Death Will Shake You from Mere Verbal Thinking

"Feelings, feelings, and feelings. let me try thinking instead. what grounds has it given my for doubting all that i believe? I knew already that these things, and worse, happened daily. I would have said that i had taken them into account. I had been warned - I had warned myself - not to reckon on worldly happiness. We were even promised sufferings. They were part of the program. We were even told, 'blessed are they that mourn,' and I accepted it. I've got nothing that i hadn't bargained for. Of course it is different when the thing happens to oneself, not to others, and in reality, not in imagination. Yes; but should it, for a sane man, make quite such a difference as this? No. And it wouldn't for a man whose faith had been real faith and whose concern for other people's sorrow had been real concern.

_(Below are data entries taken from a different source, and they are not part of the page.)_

@[simp] theorem State.putSub_die : (s.putSub t sub inst v).die d = s.die d := by unfold State.putSub; split <;> rfl
@[simp] theorem State.putDom_die : (s.putDom t sub inst bs).die d = s.die d := rfl
@[simp] theorem State.save_die : (s.save t sub inst bs).die d = s.die d := rfl
@[simp] theorem State.putSub_part : (s.putSub t sub inst v).part = s.part := by unfold State.putSub; split <;> rfl
@[simp] theorem State.putSub_dies : (s.putSub t sub inst v).dies = s.dies := by unfold State.putSub; split <;> rfl
@[simp] theorem State.putSub_pending : (s.putSub t sub inst v).pending = s.pending := by unfold State.putSub; split <;> rfl
@[simp] theorem State.putSub_out : (s.putSub t sub inst v).out = s.out := by unfold State.putSub; split <;> rfl
@[simp] theorem State.putSub_reply : (s.putSub t sub inst v).reply = s.reply := by unfold State.putSub; split <;> rfl
@[simp] theorem State.putSub_fresh : (s.putSub t sub inst v).fresh = s.fresh := by unfold State.putSub; split <;> rfl
@[simp] theorem State.putSub_host : (s.putSub t sub inst v).host = s.host := by unfold State.putSub; split <;> rfl
@[simp] theorem State.putSub_sqs : (s.putSub t sub inst v).sqs = s.sqs := by unfold State.putSub; split <;> rfl
@[simp] theorem State.putSub_cqs : (s.putSub t sub inst v).cqs = s.cqs := by unfold State.putSub; split <;> rfl
@[simp] theorem State.putSub_slots : (s.putSub t sub inst v).slots = s.slots := by unfold State.putSub; split <;> rfl
@[simp] theorem State.putSub_asn : (s.putSub t sub inst v).asn = s.asn := by unfold State.putSub; split <;> rfl
@[simp] theorem State.putSub_msix : (s.putSub t sub inst v).msix = s.msix := by unfold State.putSub; split <;> rfl
@[simp] theorem State.putSub_pba : (s.putSub t sub inst v).pba = s.pba := by unfold State.putSub; split <;> rfl
@[simp] theorem State.putSub_win : (s.putSub t sub inst v).win = s.win := by unfold State.putSub; split <;> rfl
@[simp] theorem State.putSub_diag : (s.putSub t sub inst v).diag = s.diag := by unfold State.putSub; split <;> rfl
@[simp] theorem State.putSub_doms : (s.putSub t sub inst v).doms = s.doms := by unfold State.putSub; split <;> rfl
@[simp] theorem State.putSub_saved : (s.putSub t sub inst v).saved = s.saved := by unfold State.putSub; split <;> rfl
@[simp] theorem State.putSub_rwr : (s.putSub t sub inst v).rwr = s.rwr := by unfold State.putSub; split <;> rfl
@[simp] theorem State.putSub_sessions : (s.putSub t sub inst v).sessions = s.sessions := by unfold State.putSub; split <;> rfl
@[simp] theorem State.putSub_evtRoute : (s.putSub t sub inst v).evtRoute = s.evtRoute := by unfold State.putSub; split <;> rfl
@[simp] theorem State.putSub_evtPending : (s.putSub t sub inst v).evtPending = s.evtPending := by unfold State.putSub; split <;> rfl
@[simp] theorem State.putSub_evtCount : (s.putSub t sub inst v).evtCount = s.evtCount := by unfold State.putSub; split <;> rfl
@[simp] theorem State.putSub_coal : (s.putSub t sub inst v).coal = s.coal := by unfold State.putSub; split <;> rfl
@[simp] theorem State.putSub_alerts : (s.putSub t sub inst v).alerts = s.alerts := by unfold State.putSub; split <;> rfl
@[simp] theorem State.putSub_errors : (s.putSub t sub inst v).errors = s.errors := by unfold State.putSub; split <;> rfl
@[simp] theorem State.putSub_errorCount : (s.putSub t sub inst v).errorCount = s.errorCount := by unfold State.putSub; split <;> rfl
@[simp] theorem State.putSub_trace : (s.putSub t sub inst v).trace = s.trace := by unfold State.putSub; split <;> rfl
@[simp] theorem State.putSub_lfsr : (s.putSub t sub inst v).lfsr = s.lfsr := by unfold State.putSub; split <;> rfl
@[simp] theorem State.putSub_traceFullSeen : (s.putSub t sub inst v).traceFullSeen = s.traceFullSeen := by unfold State.putSub; split <;> rfl
@[simp] theorem State.putSub_snapSeq : (s.putSub t sub inst v).snapSeq = s.snapSeq := by unfold State.putSub; split <;> rfl
@[simp] theorem State.putSub_snapT : (s.putSub t sub inst v).snapT = s.snapT := by unfold State.putSub; split <;> rfl
@[simp] theorem State.putSub_snapAction : (s.putSub t sub inst v).snapAction = s.snapAction := by unfold State.putSub; split <;> rfl
@[simp] theorem State.putSub_snapBlocks : (s.putSub t sub inst v).snapBlocks = s.snapBlocks := by unfold State.putSub; split <;> rfl
@[simp] theorem State.putSub_snapReqs : (s.putSub t sub inst v).snapReqs = s.snapReqs := by unfold State.putSub; split <;> rfl
@[simp] theorem State.putSub_snapGather : (s.putSub t sub inst v).snapGather = s.snapGather := by unfold State.putSub; split <;> rfl
@[simp] theorem State.putSub_fw : (s.putSub t sub inst v).fw = s.fw := by unfold State.putSub; split <;> rfl
@[simp] theorem State.putSub_mgmt : (s.putSub t sub inst v).mgmt = s.mgmt := by unfold State.putSub; split <;> rfl
@[simp] theorem State.putSub_spinHeld : (s.putSub t sub inst v).spinHeld = s.spinHeld := by unfold State.putSub; split <;> rfl
@[simp] theorem State.putSub_spinReq : (s.putSub t sub inst v).spinReq = s.spinReq := by unfold State.putSub; split <;> rfl
@[simp] theorem State.putSub_linksDown : (s.putSub t sub inst v).linksDown = s.linksDown := by unfold State.putSub; split <;> rfl
@[simp] theorem State.putSub_warm : (s.putSub t sub inst v).warm = s.warm := by unfold State.putSub; split <;> rfl
@[simp] theorem State.putSub_resetStart : (s.putSub t sub inst v).resetStart = s.resetStart := by unfold State.putSub; split <;> rfl
@[simp] theorem State.putSub_waiters : (s.putSub t sub inst v).waiters = s.waiters := by unfold State.putSub; split <;> rfl
@[simp] theorem State.putSub_offer : (s.putSub t sub inst v).offer = s.offer := by unfold State.putSub; split <;> rfl
@[simp] theorem State.putSub_restoring : (s.putSub t sub inst v).restoring = s.restoring := by unfold State.putSub; split <;> rfl
@[simp] theorem State.putDom_part : (s.putDom t sub inst bs).part = s.part := rfl
@[simp] theorem State.putDom_dies : (s.putDom t sub inst bs).dies = s.dies := rfl
@[simp] theorem State.putDom_pending : (s.putDom t sub inst bs).pending = s.pending := rfl
@[simp] theorem State.putDom_out : (s.putDom t sub inst bs).out = s.out := rfl
@[simp] theorem State.putDom_reply : (s.putDom t sub inst bs).reply = s.reply := rfl
@[simp] theorem State.putDom_fresh : (s.putDom t sub inst bs).fresh = s.fresh := rfl
@[simp] theorem State.putDom_host : (s.putDom t sub inst bs).host = s.host := rfl
@[simp] theorem State.putDom_sqs : (s.putDom t sub inst bs).sqs = s.sqs := rfl
@[simp] theorem State.putDom_cqs : (s.putDom t sub inst bs).cqs = s.cqs := rfl
@[simp] theorem State.putDom_slots : (s.putDom t sub inst bs).slots = s.slots := rfl
@[simp] theorem State.putDom_asn : (s.putDom t sub inst bs).asn = s.asn := rfl
@[simp] theorem State.putDom_msix : (s.putDom t sub inst bs).msix = s.msix := rfl
@[simp] theorem State.putDom_pba : (s.putDom t sub inst bs).pba = s.pba := rfl
@[simp] theorem State.putDom_win : (s.putDom t sub inst bs).win = s.win := rfl
@[simp] theorem State.putDom_diag : (s.putDom t sub inst bs).diag = s.diag := rfl
@[simp] theorem State.putDom_objs : (s.putDom t sub inst bs).objs = s.objs := rfl
@[simp] theorem State.putDom_saved : (s.putDom t sub inst bs).saved = s.saved := rfl
@[simp] theorem State.putDom_rwr : (s.putDom t sub inst bs).rwr = s.rwr := rfl
@[simp] theorem State.putDom_sessions : (s.putDom t sub inst bs).sessions = s.sessions := rfl
@[simp] theorem State.putDom_evtRoute : (s.putDom t sub inst bs).evtRoute = s.evtRoute := rfl
@[simp] theorem State.putDom_evtPending : (s.putDom t sub inst bs).evtPending = s.evtPending := rfl
@[simp] theorem State.putDom_evtCount : (s.putDom t sub inst bs).evtCount = s.evtCount := rfl
@[simp] theorem State.putDom_coal : (s.putDom t sub inst bs).coal = s.coal := rfl
@[simp] theorem State.putDom_alerts : (s.putDom t sub inst bs).alerts = s.alerts := rfl
@[simp] theorem State.putDom_errors : (s.putDom t sub inst bs).errors = s.errors := rfl
@[simp] theorem State.putDom_errorCount : (s.putDom t sub inst bs).errorCount = s.errorCount := rfl
@[simp] theorem State.putDom_trace : (s.putDom t sub inst bs).trace = s.trace := rfl
@[simp] theorem State.putDom_lfsr : (s.putDom t sub inst bs).lfsr = s.lfsr := rfl
@[simp] theorem State.putDom_traceFullSeen : (s.putDom t sub inst bs).traceFullSeen = s.traceFullSeen := rfl
@[simp] theorem State.putDom_snapSeq : (s.putDom t sub inst bs).snapSeq = s.snapSeq := rfl
@[simp] theorem State.putDom_snapT : (s.putDom t sub inst bs).snapT = s.snapT := rfl
@[simp] theorem State.putDom_snapAction : (s.putDom t sub inst bs).snapAction = s.snapAction := rfl
@[simp] theorem State.putDom_snapBlocks : (s.putDom t sub inst bs).snapBlocks = s.snapBlocks := rfl
@[simp] theorem State.putDom_snapReqs : (s.putDom t sub inst bs).snapReqs = s.snapReqs := rfl
@[simp] theorem State.putDom_snapGather : (s.putDom t sub inst bs).snapGather = s.snapGather := rfl
@[simp] theorem State.putDom_fw : (s.putDom t sub inst bs).fw = s.fw := rfl
@[simp] theorem State.putDom_mgmt : (s.putDom t sub inst bs).mgmt = s.mgmt := rfl
@[simp] theorem State.putDom_spinHeld : (s.putDom t sub inst bs).spinHeld = s.spinHeld := rfl
@[simp] theorem State.putDom_spinReq : (s.putDom t sub inst bs).spinReq = s.spinReq := rfl
@[simp] theorem State.putDom_linksDown : (s.putDom t sub inst bs).linksDown = s.linksDown := rfl
@[simp] theorem State.putDom_warm : (s.putDom t sub inst bs).warm = s.warm := rfl
@[simp] theorem State.putDom_resetStart : (s.putDom t sub inst bs).resetStart = s.resetStart := rfl
@[simp] theorem State.putDom_waiters : (s.putDom t sub inst bs).waiters = s.waiters := rfl
@[simp] theorem State.putDom_offer : (s.putDom t sub inst bs).offer = s.offer := rfl
@[simp] theorem State.putDom_restoring : (s.putDom t sub inst bs).restoring = s.restoring := rfl
@[simp] theorem State.save_part : (s.save t sub inst bs).part = s.part := rfl
@[simp] theorem State.save_dies : (s.save t sub inst bs).dies = s.dies := rfl
@[simp] theorem State.save_pending : (s.save t sub inst bs).pending = s.pending := rfl
@[simp] theorem State.save_out : (s.save t sub inst bs).out = s.out := rfl
@[simp] theorem State.save_reply : (s.save t sub inst bs).reply = s.reply := rfl
@[simp] theorem State.save_fresh : (s.save t sub inst bs).fresh = s.fresh := rfl
@[simp] theorem State.save_host : (s.save t sub inst bs).host = s.host := rfl
@[simp] theorem State.save_sqs : (s.save t sub inst bs).sqs = s.sqs := rfl
@[simp] theorem State.save_cqs : (s.save t sub inst bs).cqs = s.cqs := rfl
@[simp] theorem State.save_slots : (s.save t sub inst bs).slots = s.slots := rfl
@[simp] theorem State.save_asn : (s.save t sub inst bs).asn = s.asn := rfl
@[simp] theorem State.save_msix : (s.save t sub inst bs).msix = s.msix := rfl
@[simp] theorem State.save_pba : (s.save t sub inst bs).pba = s.pba := rfl
@[simp] theorem State.save_win : (s.save t sub inst bs).win = s.win := rfl
@[simp] theorem State.save_diag : (s.save t sub inst bs).diag = s.diag := rfl
@[simp] theorem State.save_objs : (s.save t sub inst bs).objs = s.objs := rfl
@[simp] theorem State.save_doms : (s.save t sub inst bs).doms = s.doms := rfl
@[simp] theorem State.save_rwr : (s.save t sub inst bs).rwr = s.rwr := rfl
@[simp] theorem State.save_sessions : (s.save t sub inst bs).sessions = s.sessions := rfl
@[simp] theorem State.save_evtRoute : (s.save t sub inst bs).evtRoute = s.evtRoute := rfl
@[simp] theorem State.save_evtPending : (s.save t sub inst bs).evtPending = s.evtPending := rfl
@[simp] theorem State.save_evtCount : (s.save t sub inst bs).evtCount = s.evtCount := rfl
@[simp] theorem State.save_coal : (s.save t sub inst bs).coal = s.coal := rfl
@[simp] theorem State.save_alerts : (s.save t sub inst bs).alerts = s.alerts := rfl
@[simp] theorem State.save_errors : (s.save t sub inst bs).errors = s.errors := rfl
@[simp] theorem State.save_errorCount : (s.save t sub inst bs).errorCount = s.errorCount := rfl
@[simp] theorem State.save_trace : (s.save t sub inst bs).trace = s.trace := rfl
@[simp] theorem State.save_lfsr : (s.save t sub inst bs).lfsr = s.lfsr := rfl
@[simp] theorem State.save_traceFullSeen : (s.save t sub inst bs).traceFullSeen = s.traceFullSeen := rfl
@[simp] theorem State.save_snapSeq : (s.save t sub inst bs).snapSeq = s.snapSeq := rfl
@[simp] theorem State.save_snapT : (s.save t sub inst bs).snapT = s.snapT := rfl
@[simp] theorem State.save_snapAction : (s.save t sub inst bs).snapAction = s.snapAction := rfl
@[simp] theorem State.save_snapBlocks : (s.save t sub inst bs).snapBlocks = s.snapBlocks := rfl
@[simp] theorem State.save_snapReqs : (s.save t sub inst bs).snapReqs = s.snapReqs := rfl
@[simp] theorem State.save_snapGather : (s.save t sub inst bs).snapGather = s.snapGather := rfl
@[simp] theorem State.save_fw : (s.save t sub inst bs).fw = s.fw := rfl
@[simp] theorem State.save_mgmt : (s.save t sub inst bs).mgmt = s.mgmt := rfl
@[simp] theorem State.save_spinHeld : (s.save t sub inst bs).spinHeld = s.spinHeld := rfl
@[simp] theorem State.save_spinReq : (s.save t sub inst bs).spinReq = s.spinReq := rfl
@[simp] theorem State.save_linksDown : (s.save t sub inst bs).linksDown = s.linksDown := rfl
@[simp] theorem State.save_warm : (s.save t sub inst bs).warm = s.warm := rfl
@[simp] theorem State.save_resetStart : (s.save t sub inst bs).resetStart = s.resetStart := rfl
@[simp] theorem State.save_waiters : (s.save t sub inst bs).waiters = s.waiters := rfl
@[simp] theorem State.save_offer : (s.save t sub inst bs).offer = s.offer := rfl
@[simp] theorem State.save_restoring : (s.save t sub inst bs).restoring = s.restoring := rfl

The case is too plain. If my house has collapsed at one blow, that is because it was a house of cards. The faith which 'took these things into account' was not faith but imagination. The taking them into account was not real sympathy. If i had really cared, as I thought I did, about the sorrows of the world, I should not have been so overwhelmed when my sorrow came. It has been an imaginary faith playing with innocuous counters labelled 'illness,' 'pain,' 'death,' and 'loneliness.' I thought I trusted the rope until it mattered to me whether it would bear me. Now it matters, and I find it didn't.

Bridge-players tell me that there must be some money on the game, 'or else people won't take it seriously,' - apparently it's like that. Your bid - for God or no God, for a good God or the Cosmic Sadist, for eternal life or nonentity - will not be serious if nothing much is staked on it. And you will never discover how serious it was until the stakes are raised horribly high; until you find that you are playing not for counters or for sixpences but for every penny you have in the world. Nothing less will shake a man - or at any rate a man like me - out of his merely verbal thinking and his merely notional beliefs. He has to be knocked silly before he comes to his senses. Only torture will bring out the truth. Only under torture does he discover it himself."